Matick has only 446 total vehicles on its lot when it would normally have close to 1,000. In fact, when a hauler pulls up to Matick Chevrolet in Redford, nearly half the vehicles on it are already sold.

"It’s not dire, but the chip shortage is impacting our inventory levels," Zimmermann said. "We’re trying to be as pro-active as possible in reaching out to customers. We don’t want a customer who, in the July time frame, has a lease due and they say, 'What do you mean there’s no trucks?' So we are reaching out and saying ‘Here’s the situation.’"
There are a “tremendous amount” of customers who are pre-ordering vehicles with money down, Zimmermann said. Still, Matick typically sells 500 to 600 new and used cars a month. In April, it did 420.

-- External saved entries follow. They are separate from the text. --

-- ==== Sys2Proof/Laws/State.lean ====
section
/-! SUPPORT. What each update of State leaves in each field, one lemma for each field and update, so that no later proof
unfolds a record update. -/

namespace Sys2Proof.Machine

variable (s : State)

/-! ### modCore -/

section
variable (c : CoreId) (f : CoreSt → CoreSt)
@[simp] theorem State.modCore_cores : (s.modCore c f).cores = s.cores.set c (f s.cores[c]) := rfl
@[simp] theorem State.modCore_ddr : (s.modCore c f).ddr = s.ddr := rfl
@[simp] theorem State.modCore_tb : (s.modCore c f).tb = s.tb := rfl
@[simp] theorem State.modCore_evt : (s.modCore c f).evt = s.evt := rfl
@[simp] theorem State.modCore_pci : (s.modCore c f).pci = s.pci := rfl
@[simp] theorem State.modCore_flt : (s.modCore c f).flt = s.flt := rfl
@[simp] theorem State.modCore_pwr : (s.modCore c f).pwr = s.pwr := rfl
@[simp] theorem State.modCore_dma : (s.modCore c f).dma = s.dma := rfl
@[simp] theorem State.modCore_gnt : (s.modCore c f).gnt = s.gnt := rfl
@[simp] theorem State.modCore_crn : (s.modCore c f).crn = s.crn := rfl
@[simp] theorem State.modCore_clo : (s.modCore c f).clo = s.clo := rfl
@[simp] theorem State.modCore_ing : (s.modCore c f).ing = s.ing := rfl
@[simp] theorem State.modCore_grd : (s.modCore c f).grd = s.grd := rfl
@[simp] theorem State.modCore_net : (s.modCore c f).net = s.net := rfl
@[simp] theorem State.modCore_fab : (s.modCore c f).fab = s.fab := rfl
@[simp] theorem State.modCore_nmg : (s.modCore c f).nmg = s.nmg := rfl
@[simp] theorem State.modCore_out : (s.modCore c f).out = s.out := rfl
@[simp] theorem State.modCore_free : (s.modCore c f).free = s.free := rfl
@[simp] theorem State.modCore_pending : (s.modCore c f).pending = s.pending := rfl
end

/-! ### modSeq -/

section
variable (c : CoreId) (f : SeqState → SeqState)
@[simp] theorem State.modSeq_cores : (s.modSeq c f).cores = s.cores.set c { s.cores[c] with seq := f s.cores[c].seq } := rfl
@[simp] theorem State.modSeq_ddr : (s.modSeq c f).ddr = s.ddr := rfl
@[simp] theorem State.modSeq_tb : (s.modSeq c f).tb = s.tb := rfl
@[simp] theorem State.modSeq_evt : (s.modSeq c f).evt = s.evt := rfl
@[simp] theorem State.modSeq_pci : (s.modSeq c f).pci = s.pci := rfl
@[simp] theorem State.modSeq_flt : (s.modSeq c f).flt = s.flt := rfl
@[simp] theorem State.modSeq_pwr : (s.modSeq c f).pwr = s.pwr := rfl
@[simp] theorem State.modSeq_dma : (s.modSeq c f).dma = s.dma := rfl
@[simp] theorem State.modSeq_gnt : (s.modSeq c f).gnt = s.gnt := rfl
@[simp] theorem State.modSeq_crn : (s.modSeq c f).crn = s.crn := rfl
@[simp] theorem State.modSeq_clo : (s.modSeq c f).clo = s.clo := rfl
@[simp] theorem State.modSeq_ing : (s.modSeq c f).ing = s.ing := rfl
@[simp] theorem State.modSeq_grd : (s.modSeq c f).grd = s.grd := rfl
@[simp] theorem State.modSeq_net : (s.modSeq c f).net = s.net := rfl
@[simp] theorem State.modSeq_fab : (s.modSeq c f).fab = s.fab := rfl
@[simp] theorem State.modSeq_nmg : (s.modSeq c f).nmg = s.nmg := rfl
@[simp] theorem State.modSeq_out : (s.modSeq c f).out = s.out := rfl
@[simp] theorem State.modSeq_free : (s.modSeq c f).free = s.free := rfl
@[simp] theorem State.modSeq_pending : (s.modSeq c f).pending = s.pending := rfl
end

/-! ### modSpd -/

section
variable (c : CoreId) (f : SpdState → SpdState)
@[simp] theorem State.modSpd_cores : (s.modSpd c f).cores = s.cores.set c { s.cores[c] with spd := f s.cores[c].spd } := rfl
@[simp] theorem State.modSpd_ddr : (s.modSpd c f).ddr = s.ddr := rfl
@[simp] theorem State.modSpd_tb : (s.modSpd c f).tb = s.tb := rfl
@[simp] theorem State.modSpd_evt : (s.modSpd c f).evt = s.evt := rfl
@[simp] theorem State.modSpd_pci : (s.modSpd c f).pci = s.pci := rfl
@[simp] theorem State.modSpd_flt : (s.modSpd c f).flt = s.flt := rfl
@[simp] theorem State.modSpd_pwr : (s.modSpd c f).pwr = s.pwr := rfl
@[simp] theorem State.modSpd_dma : (s.modSpd c f).dma = s.dma := rfl
@[simp] theorem State.modSpd_gnt : (s.modSpd c f).gnt = s.gnt := rfl
@[simp] theorem State.modSpd_crn : (s.modSpd c f).crn = s.crn := rfl
@[simp] theorem State.modSpd_clo : (s.modSpd c f).clo = s.clo := rfl
@[simp] theorem State.modSpd_ing : (s.modSpd c f).ing = s.ing := rfl
@[simp] theorem State.modSpd_grd : (s.modSpd c f).grd = s.grd := rfl
@[simp] theorem State.modSpd_net : (s.modSpd c f).net = s.net := rfl
@[simp] theorem State.modSpd_fab : (s.modSpd c f).fab = s.fab := rfl
@[simp] theorem State.modSpd_nmg : (s.modSpd c f).nmg = s.nmg := rfl
@[simp] theorem State.modSpd_out : (s.modSpd c f).out = s.out := rfl
@[simp] theorem State.modSpd_free : (s.modSpd c f).free = s.free := rfl
@[simp] theorem State.modSpd_pending : (s.modSpd c f).pending = s.pending := rfl
end

/-! ### modEng -/

section
variable (c : CoreId) (e : Fin 7) (f : EngState → EngState)
@[simp] theorem State.modEng_cores : (s.modEng c e f).cores = s.cores.set c { s.cores[c] with engines := s.cores[c].engines.set e (f s.cores[c].engines[e]) } := rfl
@[simp] theorem State.modEng_ddr : (s.modEng c e f).ddr = s.ddr := rfl
@[simp] theorem State.modEng_tb : (s.modEng c e f).tb = s.tb := rfl
@[simp] theorem State.modEng_evt : (s.modEng c e f).evt = s.evt := rfl
@[simp] theorem State.modEng_pci : (s.modEng c e f).pci = s.pci := rfl
@[simp] theorem State.modEng_flt : (s.modEng c e f).flt = s.flt := rfl
@[simp] theorem State.modEng_pwr : (s.modEng c e f).pwr = s.pwr := rfl
@[simp] theorem State.modEng_dma : (s.modEng c e f).dma = s.dma := rfl
@[simp] theorem State.modEng_gnt : (s.modEng c e f).gnt = s.gnt := rfl
@[simp] theorem State.modEng_crn : (s.modEng c e f).crn = s.crn := rfl
@[simp] theorem State.modEng_clo : (s.modEng c e f).clo = s.clo := rfl
@[simp] theorem State.modEng_ing : (s.modEng c e f).ing = s.ing := rfl
@[simp] theorem State.modEng_grd : (s.modEng c e f).grd = s.grd := rfl
@[simp] theorem State.modEng_net : (s.modEng c e f).net = s.net := rfl
@[simp] theorem State.modEng_fab : (s.modEng c e f).fab = s.fab := rfl
@[simp] theorem State.modEng_nmg : (s.modEng c e f).nmg = s.nmg := rfl
@[simp] theorem State.modEng_out : (s.modEng c e f).out = s.out := rfl
@[simp] theorem State.modEng_free : (s.modEng c e f).free = s.free := rfl
@[simp] theorem State.modEng_pending : (s.modEng c e f).pending = s.pending := rfl
end

/-! ### modGeo -/

section
variable (c : CoreId) (f : GeoCore → GeoCore)
@[simp] theorem State.modGeo_cores : (s.modGeo c f).cores = s.cores.set c { s.cores[c] with geo := f s.cores[c].geo } := rfl
@[simp] theorem State.modGeo_ddr : (s.modGeo c f).ddr = s.ddr := rfl
@[simp] theorem State.modGeo_tb : (s.modGeo c f).tb = s.tb := rfl
@[simp] theorem State.modGeo_evt : (s.modGeo c f).evt = s.evt := rfl
@[simp] theorem State.modGeo_pci : (s.modGeo c f).pci = s.pci := rfl
@[simp] theorem State.modGeo_flt : (s.modGeo c f).flt = s.flt := rfl
@[simp] theorem State.modGeo_pwr : (s.modGeo c f).pwr = s.pwr := rfl
@[simp] theorem State.modGeo_dma : (s.modGeo c f).dma = s.dma := rfl
@[simp] theorem State.modGeo_gnt : (s.modGeo c f).gnt = s.gnt := rfl
@[simp] theorem State.modGeo_crn : (s.modGeo c f).crn = s.crn := rfl
@[simp] theorem State.modGeo_clo : (s.modGeo c f).clo = s.clo := rfl
@[simp] theorem State.modGeo_ing : (s.modGeo c f).ing = s.ing := rfl
@[simp] theorem State.modGeo_grd : (s.modGeo c f).grd = s.grd := rfl
@[simp] theorem State.modGeo_net : (s.modGeo c f).net = s.net := rfl
@[simp] theorem State.modGeo_fab : (s.modGeo c f).fab = s.fab := rfl
@[simp] theorem State.modGeo_nmg : (s.modGeo c f).nmg = s.nmg := rfl
@[simp] theorem State.modGeo_out : (s.modGeo c f).out = s.out := rfl
@[simp] theorem State.modGeo_free : (s.modGeo c f).free = s.free := rfl
@[simp] theorem State.modGeo_pending : (s.modGeo c f).pending = s.pending := rfl
end

/-! ### modMxe -/

section
variable (c : CoreId) (f : MxeState → MxeState)
@[simp] theorem State.modMxe_cores : (s.modMxe c f).cores = s.cores.set c { s.cores[c] with mxe := f s.cores[c].mxe } := rfl
@[simp] theorem State.modMxe_ddr : (s.modMxe c f).ddr = s.ddr := rfl
@[simp] theorem State.modMxe_tb : (s.modMxe c f).tb = s.tb := rfl
@[simp] theorem State.modMxe_evt : (s.modMxe c f).evt = s.evt := rfl
@[simp] theorem State.modMxe_pci : (s.modMxe c f).pci = s.pci := rfl
@[simp] theorem State.modMxe_flt : (s.modMxe c f).flt = s.flt := rfl
@[simp] theorem State.modMxe_pwr : (s.modMxe c f).pwr = s.pwr := rfl
@[simp] theorem State.modMxe_dma : (s.modMxe c f).dma = s.dma := rfl
@[simp] theorem State.modMxe_gnt : (s.modMxe c f).gnt = s.gnt := rfl
@[simp] theorem State.modMxe_crn : (s.modMxe c f).crn = s.crn := rfl
@[simp] theorem State.modMxe_clo : (s.modMxe c f).clo = s.clo := rfl
@[simp] theorem State.modMxe_ing : (s.modMxe c f).ing = s.ing := rfl
@[simp] theorem State.modMxe_grd : (s.modMxe c f).grd = s.grd := rfl
@[simp] theorem State.modMxe_net : (s.modMxe c f).net = s.net := rfl
@[simp] theorem State.modMxe_fab : (s.modMxe c f).fab = s.fab := rfl
@[simp] theorem State.modMxe_nmg : (s.modMxe c f).nmg = s.nmg := rfl
@[simp] theorem State.modMxe_out : (s.modMxe c f).out = s.out := rfl
@[simp] theorem State.modMxe_free : (s.modMxe c f).free = s.free := rfl
@[simp] theorem State.modMxe_pending : (s.modMxe c f).pending = s.pending := rfl
end

/-! ### withSeq -/

section
variable (c : CoreId) (q : SeqState)
@[simp] theorem State.withSeq_cores : (s.withSeq c q).cores = s.cores.set c { s.cores[c] with seq := q } := rfl
@[simp] theorem State.withSeq_ddr : (s.withSeq c q).ddr = s.ddr := rfl
@[simp] theorem State.withSeq_tb : (s.withSeq c q).tb = s.tb := rfl
@[simp] theorem State.withSeq_evt : (s.withSeq c q).evt = s.evt := rfl
@[simp] theorem State.withSeq_pci : (s.withSeq c q).pci = s.pci := rfl
@[simp] theorem State.withSeq_flt : (s.withSeq c q).flt = s.flt := rfl
@[simp] theorem State.withSeq_pwr : (s.withSeq c q).pwr = s.pwr := rfl
@[simp] theorem State.withSeq_dma : (s.withSeq c q).dma = s.dma := rfl
@[simp] theorem State.withSeq_gnt : (s.withSeq c q).gnt = s.gnt := rfl
@[simp] theorem State.withSeq_crn : (s.withSeq c q).crn = s.crn := rfl
@[simp] theorem State.withSeq_clo : (s.withSeq c q).clo = s.clo := rfl
@[simp] theorem State.withSeq_ing : (s.withSeq c q).ing = s.ing := rfl
@[simp] theorem State.withSeq_grd : (s.withSeq c q).grd = s.grd := rfl
@[simp] theorem State.withSeq_net : (s.withSeq c q).net = s.net := rfl
@[simp] theorem State.withSeq_fab : (s.withSeq c q).fab = s.fab := rfl
@[simp] theorem State.withSeq_nmg : (s.withSeq c q).nmg = s.nmg := rfl
@[simp] theorem State.withSeq_out : (s.withSeq c q).out = s.out := rfl
@[simp] theorem State.withSeq_free : (s.withSeq c q).free = s.free := rfl
@[simp] theorem State.withSeq_pending : (s.withSeq c q).pending = s.pending := rfl
end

“It’s not bad, it could be worse," Zimmermann said. "I am really confident in what General Motors has decided to do. The build-shy strategy will pay dividends in the fourth quarter."

Katie Bowman Coleman, owner of Bowman Chevrolet in Clarkston, said she has 60 vehicles that are in build-shy status and will be delivered to her in the third quarter. Her staff is calling lease customers six months ahead of a lease coming due to start a pre-order for another vehicle.
"The third quarter should give us some relief," Coleman said. "Build-shy is keeping the line going right now, which is great, but at some point the slinky will come back down the stairs and you have to do something with those vehicles.”

Different dealer strategy
Barra has said the chip shortage could cost GM up to $2 billion in lost earnings this year, but she expected chip supplies to return to normal in the second half of the year and that GM would try to make up as much lost production as possible. On Wednesday, Barra said GM is "highly confident" it will hit the high end of its guidance of earnings before interest and taxes of $10 billion to $11 billion.

But on Monday, Intel Corp. CEO Pat Gelsinger predicted the chip problem will plague the auto industry "for a few more years," Bloomberg reported.

GM's Barnas said the automaker continues to keep dealers informed of the situation and is "working to provide them with as many in-demand products as possible.”
Still, the chip shortage means dealers might have to get used to operating on lower inventories in the future, Barra said Wednesday.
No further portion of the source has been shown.